Provide only the number of lines in the records below that include "imageCommand".

# Data extract:
□ □ □ □

-- ==== Sys2Proof/Machine/ImageLoad.lean ====
section
/-!
DEFINITION. Image loads and site bindings (chapter The hub image, R310 to R319; chapter Chiplet sites, R267).
-/

namespace Sys2Proof.Machine

/-! ## Outcomes of a load, R311, R313 -/

def State.imageEnd (s : State) (st : BitVec 4) (e : ImgErr) : State :=
  (s.modImg fun i => { i with status := st, error := e.error, section_ := e.sect, entry := e.entry }).irq irqImage

/-- The load is in effect. -/
def State.imageDone (s : State) : State := s.imageEnd 6 { error := 0 }

/-- The load is refused: a panel number that was Creating is Free again, and a rebind holds no slot. -/
def State.imageRefused (s : State) (e : ImgErr) : State :=
  let p : PanelId := asFin 40 s.img.panel.toNat
  let s1 := if s.img.kind = 2 ∧ s.pnl.panels[p].state = 1 then s.freePanel p else s
  let s2 := if s.img.kind = 4 then s1.modPanel p fun x => { x with slotHold := 0 } else s1
  s2.imageEnd 7 e

/-! ## The request, R310, R311 -/

/-- R310, R331: the request as a critical command of the operator. -/
def State.imageCommand (s : State) (value : Word) : Critical :=
  let i := s.img
  { auth := 2, op := 1, panel := 0xFF, ctr := i.authCtr, mac := i.mac
    args := bytesOf 8 i.src.toNat ++ bytesOf 4 i.length.toNat ++ bytesOf 4 value.toNat }

/-- A request of PF0 for the image; a port whose link is down answers it at once (R279). -/
def State.requestImage (s : State) : State :=
  let i := s.img
  let s1 := s.modImg fun j => { j with status := 1, error := 0, section_ := 0, entry := 0, staging := [], newBinds := [], failing := false }
  if s.ports[i.port].l0 then s1.issueRead i.port none .image (i.src &&& 0x000FFFFFFFFFFFC0) i.length.toNat
  else (s1.noteHost i.port 3).imageRefused { error := 2 }

def badLength (n : Nat) : Bool := n = 0 || 4194304 < n || n % 64 ≠ 0

/-- The write that IMG_GO makes. -/
def State.imgControl (s : State) (value : Word) : State :=
  if bit value 31 && decide (1 ≤ s.img.status.toNat ∧ s.img.status.toNat ≤ 5) then s.note
  else
    let s1 := s.modImg fun i => { i with commitSvn := bit value 2, wait := bit value 1, port := asFin 2 (fld value.toNat 0 1) }
    if !bit value 31 then s1
    else
      let s2 := s1.modImg fun i => { i with kind := 0, panel := 0 }
      let checked : Except Byte State := if s.guarded then s2.accept (s2.imageCommand value) else .ok s2
      match checked with
      | .error _ => s2.imageRefused { error := 1 }
      | .ok s3 => if badLength s3.img.length.toNat then s3.imageRefused { error := 3 } else s3.requestImage

/-- IMG_GO, R310, R311: a write of IMG_CONTROL. -/
def execImgGo (value : Word) (s : State) : Host.Outcome State Fault Refusal :=
  .next (s.byPf0 fun s => s.imgControl value)

/-- R311: the image has been read into the staging store, or the read has failed. -/
def State.imageRead (s : State) (r : HostRead) : State :=
  let s1 := s.modPort s.img.port fun x => { x with reads := x.reads.filter fun y => y.use ≠ .image }
  match r with
  | .ok bs =>
    if bs.length ≠ s.img.length.toNat then s1.imageRefused { error := 2 }
    else
      let kind := fld (wordAt bs 1) 8 8
      s1.modImg fun i => { i with
        staging := bs, kind := BitVec.ofNat 8 kind, panel := BitVec.ofNat 8 (wordAt bs 8)
        status := if kind = 1 ∧ i.wait then 2 else 3 }
  | .poisoned _ => s1.imageRefused { error := 2 }
  | r => (s1.noteRead s.img.port r).imageRefused { error := 2 }

/-- IMAGE_READ_DONE, R311, R312. -/
def execImageReadDone (result : HostRead) (s : State) : Host.Outcome State Fault Refusal :=
  .next (if s.img.status = 1 then s.imageRead result else s)

/-- R270, R289: what a host read of the hub came to; where the port had no further tag, fetching goes on. -/
def State.readAnswered (s : State) (port : PortId) (read : Nat) (r : HostRead) : State :=
  match s.ports[port].reads.find? fun x => x.serial = read with
  | none => s
  | some x =>
    let s1 := s.modPort port fun y => { y with reads := y.reads.filter fun z => z.serial ≠ read }
    let s2 := match x.use with
      | .command q index => s1.commandRead q index r
      | .image => if s.img.status = 1 then s1.imageRead r else s1
    if s.mayRead port then s2 else (allFin 40).foldl (fun t v => t.fetchVf port v) s2

/-- HOST_READ_COMPLETION, R285, R289, R311: one that comes after the port has answered is discarded. -/
def execHostReadCompletion (port : PortId) (read : Nat) (result : HostRead) (s : State) : Host.Outcome State Fault Refusal :=
  .next (if s.ports[port].l0 then s.readAnswered port read result else s)

/-- HOST_READ_TIMEOUT, R289. -/
def execHostReadTimeout (port : PortId) (read : Nat) (s : State) : Host.Outcome State Fault Refusal :=
  .next (s.readAnswered port read .silent)

/-! ## Waiting and checking, R311, R312 -/

/-- R312: every element that INSERVICE names has entered service or failed. -/
def State.namedSettled (s : State) : Bool :=
  match parseImage s.img.staging s.img.length.toNat with
  | .error _ => true
  | .ok i =>
    let b := parseBase i
    (allFin 8).all (fun f => !bit b.fields f.val || s.fieldReady f) &&
    (allFin 8).all (fun n => !bit b.sites n.val || s.siteReady n || !s.sites[n].comingUp) &&
    (allFin 24).all fun k => !bit b.dies k.val || s.stackReady k || s.hbm[k].stage = .failed

/-- IMAGE_WAIT_END, R312. -/
def execImageWaitEnd (expired : Bool) (s : State) : Host.Outcome State Fault Refusal :=
  .next (if s.img.status = 2 && (expired || s.namedSettled) then s.modImg fun i => { i with status := 3 } else s)

/-- IMAGE_CHECK_DONE, R298 to R309, R311, R313, R317, R320. -/
def execImageCheckDone (s : State) : Host.Outcome State Fault Refusal :=
  .next (
    if s.img.status ≠ 3 then s
    else match s.checkImage with
      | .error e => s.imageRefused e
      | .ok i =>
        let p := imagePanel i.header
        let s1 := s.modImg fun j => { j with status := 4 }
        if i.header.kind = 2 then s1.modPanel p fun _ => { state := 1 }
        else if i.header.kind = 4 then s1.modPanel p fun x => { x with slotHold := s.changedSlots i p }
        else s1)

/-! ## Applying a base image, R303 to R305 -/

/-- R303: whether a base image keeps an array in service; one of a field left out is held as well. -/
def Base.keeps (b : Base) (a : ArrayId) : Bool := bit b.arrays a.val && bit b.fields (fieldOfArray a).val

/-- R15, R60, R303: an array held out of service, or kept. -/
def State.holdArray (b : Base) (s : State) (a : ArrayId) : State :=
  let s1 := s.modArray a fun x =>
    let y := { x with defaultMode := bit b.modes a.val }
    if y.panel.isNone then { y with mode := y.defaultMode } else y
  if s.arrays[a].st = 0 ∧ !b.keeps a then
    (s1.modArray a fun x => { x with st := 4 }).setSink (fieldOfArray a) (niOfArray a) true
  else s1

/-- R303: the fast tier, stacks, site, home and translation unit of a field left out. -/
def State.leaveOut (b : Base) (s : State) (f : FieldId) : State :=
  if bit b.fields f.val then s
  else
    (((List.range 14).foldl (fun t k => t.setSink f (asFin 32 (5 + k)) true) s).modField f fun x => { x with leftOut := true }).modSite f
      fun x => { x with ready := false }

□ □ □ □

# Solution to the exercise:
2